Pam gave her a sip of her beer. Cheryl burped. "God, I could go for some glue."

"Do you have any groovy bears?" Pam asked.

"No!" Cheryl grumbled. "I can't believe it! The one time I forget to pack them!"

"Look there's a bar at this joint right?" Pam whispered as the service began. "After this wraps up we can get ripped."

"I guess," Cheryl grumbled. "But I don't want to sit through this. I didn't even want to sit through my parents' funeral."

"You didn't go to your parents' funeral," Pam reminded her.

"Exactly," Cheryl nodded.

"Wait are you saying…?" Pam did a double take.

"Let's just say sometimes I only follow rules when it's convenient for me," Cheryl shrugged. "Besides I really was confused about Ms. Archer's personal leave rules."

An older woman turned around. "Shhh!"

"SHHH yourself bitch!" Pam snapped. The woman was stunned and turned back around.

"Some people are so rude," Cheryl clucked her tongue as she took a sip of Pam's beer.

"I know, right?" Pam nodded.

"Like McDumbass," Cheryl snorted. "He was so lame. Never let me have any fun whenever I went to the office. He wouldn't let me lick any lollipops in the office. Said it wasn't appropriate.
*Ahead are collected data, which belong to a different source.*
-- ==== Sys2Proof/Machine/Step.lean ====
section
/-! DEFINITION. One atomic step of the machine (spec 00_scope R10, 60_exceptions R288, R289). -/

namespace Sys2Proof.Machine

/-- One step. The reset input comes first (R320); then a pending event, which goes before every other agent (R288); then
an event on channel EV becomes pending; then the PHY or the host moves. -/
def step (s : State) : Host.Outcome State Fault Refusal :=
  if s.rst then .next (hardReset s)
  else
    match s.evtPending with
    | some w => runEventWord w { s with evtPending := none }
    | none =>
      match s.ev with
      | _ :: _ => .next (latch s)
      | [] => foregroundStep s

/-- The state with a word of the operation table where the next step takes it: a host command at the head of channel HC
with the turn given to the host and nothing held or pending, an event in `evt_pending` (log entry 3). -/
def State.withFetchWord (s : State) (nbits w : Nat) : State :=
  if nbits < 40 then { s with rst := false, evtPending := some (BitVec.ofNat 12 w) }
  else
    { s with
      rst := false, evtPending := none, ev := [], hostWait := .idle, turns := ⟨.host :: s.turns.now, s.turns.again⟩
      hc := ⟨BitVec.ofNat 40 w, payloadOf s.N w⟩ :: s.hc }

end Sys2Proof.Machine
end

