/-- R146: a received byte that is not the last is stored and the next one asked for; the stop beyond BUF is log entry 10
(DESIGN CHOICE). -/
def Obligations.RxAckStoresAndAsksForTheNext : Prop :=
  ∀ (s : State) (b : Byte), s.state = .masterReceive → s.idx.toNat + 2 ≤ s.len.toNat →
    (s.idx.toNat < s.N →
      exec (.rxAck b) s = .next
        { s with
          buf := s.buf.set s.idx.toNat b, idx := s.idx + 1#8
          pc := s.pc ++ [if s.idx.toNat + 3 ≤ s.len.toNat then 0x201#12 else 0x200#12] }) ∧
    (s.N ≤ s.idx.toNat → exec (.rxAck b) s = .fault .bufferRange)

/-- R147: the final byte is stored and the read ends with a stop. The draws and free bytes of that end are log entry 16, the
stop beyond BUF log entry 10 (DESIGN CHOICE). -/
def Obligations.RxNackStoresTheLastByteAndEnds : Prop :=
  ∀ (s : State) (b : Byte), s.state = .masterReceive → s.idx.toNat + 1 = s.len.toNat →
    (s.idx.toNat < s.N →
      exec (.rxNack b) s = .next
        (dispatch (endedBy s.err 0x300#12 { s with buf := s.buf.set s.idx.toNat b, idx := s.idx + 1#8 }))) ∧
    (s.N ≤ s.idx.toNat → exec (.rxNack b) s = .fault .bufferRange)

/-- R147, R221, R222: the byte of a read-modify-write is merged, the buffer restaged, and a repeated start issued with no
stop before it; the transaction goes on. The stop on a buffer of fewer than two bytes is log entry 10 (DESIGN CHOICE). -/
def Obligations.RxNackMergesAndWritesBack : Prop :=
  ∀ (s : State) (old : Byte), s.state = .masterReadModifyWrite → s.dir = 1#1 →
    (2 ≤ s.N →
      exec (.rxNack old) s = .next
        { s with
          buf := s.reg :: ((old &&& ~~~s.rmwMask) ||| (s.rmwData &&& s.rmwMask)) :: s.buf.drop 2
          len := 2#8, idx := 0#8, dir := 0#1, state := .masterTransmit
          pc := s.pc ++ [0x0#4 ++ (s.sla ++ 0#1)] }) ∧
    (s.N < 2 → exec (.rxNack old) s = .fault .bufferRange)

/-- R143, R145, R148, R149, R132: the error events end the transaction of a busy engine; the draws and free bytes of that
end are log entry 16 (DESIGN CHOICE). -/
def Obligations.ErrorEventsEndTheTransaction : Prop :=
  ∀ s : State, s.state ≠ .ready → s.idx.toNat ≤ s.N →
    exec .addrNack s = .next (dispatch (endedBy .addrNack 0x300#12 s)) ∧
    (s.state = .masterTransmit ∨ s.state = .masterTransmitThenReceive ∨
        (s.state = .masterReadModifyWrite ∧ s.dir = 0#1) →
      exec .dataNack s = .next (dispatch (endedBy .dataNack 0x300#12 s))) ∧
    exec .arbLost s = .next (dispatch (endedBy .arbLost 0x400#12 s)) ∧
    exec .busError s = .next (dispatch (endedBy .busProtocolError 0x300#12 s))

/-- R61, R290: no access beyond BUF exists, and every (state, event) pair has a rule. Whatever would end a transaction with
`idx` beyond `N`, which no run reaches (R26), stops the machine by name (log entry 10, DESIGN CHOICE); with `idx` and `len`
within `N` no event stops it. -/
def Obligations.EndBeyondTheBufferFaults : Prop :=
  (∀ (s : State) (b : Byte), s.state ≠ .ready → s.N < s.idx.toNat →
    exec .addrNack s = .fault .bufferRange ∧ exec .dataNack s = .fault .bufferRange ∧
    exec .arbLost s = .fault .bufferRange ∧ exec .busError s = .fault .bufferRange ∧
    exec (.rxAck b) s = .fault .bufferRange ∧ reservedEvent s = .fault .bufferRange ∧
    (s.state = .masterTransmit → exec .addrAck s = .fault .bufferRange) ∧
    (s.state = .masterTransmit ∨ s.state = .masterReceive ∨ (s.state = .masterReadModifyWrite ∧ s.dir = 1#1) →
      exec .dataAck s = .fault .bufferRange) ∧
    (s.state = .masterTransmit ∨ s.state = .masterTransmitThenReceive ∨ s.state = .masterReceive ∨
        (s.state = .masterReadModifyWrite ∧ s.dir = 0#1) →
      exec (.rxNack b) s = .fault .bufferRange)) ∧
  (∀ (s : State) (i : Instr), i.channel = .ev → s.idx.toNat ≤ s.N → s.len.toNat ≤ s.N → 2 ≤ s.N →
    (∃ t, exec i s = .next t) ∧ ∃ t, reservedEvent s = .next t)

/-- R150: an event that does not fit the busy state is handled as a bus error and its byte is not stored; `notePhy` is log
entry 6, and the draws and free bytes of that end are log entry 16 (DESIGN CHOICE). -/
def Obligations.UnexpectedEventsAreBusProtocolErrors : Prop :=
  ∀ (s : State) (b : Byte), s.idx.toNat ≤ s.N →
    let r := dispatch (endedBy .busProtocolError 0x300#12 (notePhy s))
    (s.state = .masterReceive ∨ (s.state = .masterReadModifyWrite ∧ s.dir = 1#1) →
      exec .dataAck s = .next r ∧ exec .dataNack s = .next r) ∧
    (s.state = .masterTransmit ∨ s.state = .masterTransmitThenReceive ∨ s.state = .masterReadModifyWrite ∨
        (s.state = .masterReceive ∧ s.len.toNat < s.idx.toNat + 2) →
      exec (.rxAck b) s = .next r) ∧
    (s.state = .masterTransmit ∨ s.state = .masterTransmitThenReceive ∨
        (s.state = .masterReadModifyWrite ∧ s.dir = 0#1) ∨
        (s.state = .masterReceive ∧ s.idx.toNat + 1 ≠ s.len.toNat) →
      exec (.rxNack b) s = .next r) ∧
    (s.state ≠ .ready → reservedEvent s = .next r)

/-- R151: an event in `Ready` is discarded; `notePhy` is log entry 6. -/
def Obligations.EventsInReadyAreDiscarded : Prop :=
  ∀ (s : State) (b : Byte), s.state = .ready →
    (∀ i ∈ [Instr.addrAck, .addrNack, .dataAck, .dataNack, .rxAck b, .rxNack b, .arbLost, .busError],
      exec i s = .next (notePhy s)) ∧
    reservedEvent s = .next (notePhy s)

/-- R134, R62: what the end of a read delivers: the count and the bytes received under the request's tag, and no other
byte of DEST changes. -/
def Obligations.EndOfAReadDeliversCountAndBytes : Prop :=
  ∀ (s : State) e w, s.idx.toNat ≤ s.N → s.N ≤ 255 →
    s.state = .masterReceive ∨ s.state = .masterTransmitThenReceive →
    let t := endedBy e w s
    destCount t s.dest = some s.idx ∧
    (∀ i, i < s.idx.toNat → destData t s.dest i = s.buf[i]?) ∧
    (∀ i, s.idx.toNat ≤ i → destData t s.dest i = destData s s.dest i) ∧
    (∀ a, a ≠ countAddr s.dest → (∀ i, i < s.idx.toNat → a ≠ dataAddr s.dest i) →
      Memory.read t.destMem a = Memory.read s.destMem a)

/-- R190 (c), R198: a blocking command is answered in the step that ends its own transaction, and then the engine is idle
with an empty queue. The bytes of a response beyond its count are unspecified (log entry 16); that nothing leaves HR or CR
meanwhile is log entry 17. -/
def Obligations.BlockingCommandEndsWithAnIdleEngine : Prop :=
  ∀ (s t : State) cmd, Inv s → s.rst = false → s.hostWait = .waitDone cmd → step s = .next t →
    (t.hostWait = s.hostWait ∧ t.hr = s.hr ∧ t.cr = s.cr) ∨
    (t.hostWait = .idle ∧ t.state = .ready ∧ QueueEmpty t.queue ∧
      ∃ c, t.cr = s.cr ++ [c] ∧
        if c.kind = .masterReceive then
          ∃ rdata, t.hr = s.hr ++ [⟨0#8, c.count, rdata⟩] ∧ rdata.length = s.N ∧
            rdata.take c.count.toNat = c.data.take c.count.toNat
        else t.hr = s.hr ++ [⟨status c.err, 0#8, []⟩])

/-! ### PHY commands -/

/-- R135, R107: START on an enabled PHY: a plain start on a free bus, a repeated start on a bus this master holds, one of
the two after an abandoned transfer (U1); then the address byte; one answer is owed. That the whole address byte is logged
here, whatever answers it, is log entry 13 (DESIGN CHOICE). -/
def Obligations.StartProducesStartAndAddress : Prop :=
  ∀ (s : State) sla dir, s.phy.enabled = true →
    ∃ sym n, exec (.start sla dir) s = .next
        { s with
          wire := s.wire ++ [sym, .address sla dir], draws := n
          phy := ⟨true, some .address, .held⟩ } ∧
      (s.phy.bus = .free → sym = .start) ∧ (s.phy.bus = .held → sym = .repeatedStart) ∧
      (sym = .start ∨ sym = .repeatedStart) ∧ (s.phy.bus ≠ .unknown → n = s.draws)

/-- R136, R137, R138, R139: the other bus commands on an enabled PHY. That a RECV's byte and the acknowledge of a SEND enter
the log of the wires with their event, not here, and that a SEND's whole byte is logged here, whatever answers it, is log
entry 13 (DESIGN CHOICE). -/
def Obligations.SendReceiveStopReleaseActOnTheBus : Prop :=
  ∀ (s : State) (b : Byte) (ack : Bool), s.phy.enabled = true →
    exec (.send b) s = .next
      { s with wire := s.wire ++ [.byte b], phy := ⟨true, some .sendByte, s.phy.bus⟩ } ∧
    exec (.recv ack) s = .next { s with phy := ⟨true, some (.receiveByte ack), s.phy.bus⟩ } ∧
    exec .stop s = .next { s with wire := s.wire ++ [.stop], phy := ⟨true, s.phy.outstanding, .free⟩ } ∧
    exec .release s = .next { s with phy := ⟨true, s.phy.outstanding, .free⟩ }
Even took one from me."

"That's pretty low to take a lollipop from a little kid," Pam said.

"Actually, I didn't go to my father's office until I was seventeen," Cheryl explained. "And I was licking this lollypop in front of this really cute temp. Gorgeous blue eyes and blond hair…"

"Oh, I get it," Pam snickered. "You wanted to show him your candy shop."

"Fat chance with McDumbass," Cheryl grumbled. "He wouldn't let me lick the temp either."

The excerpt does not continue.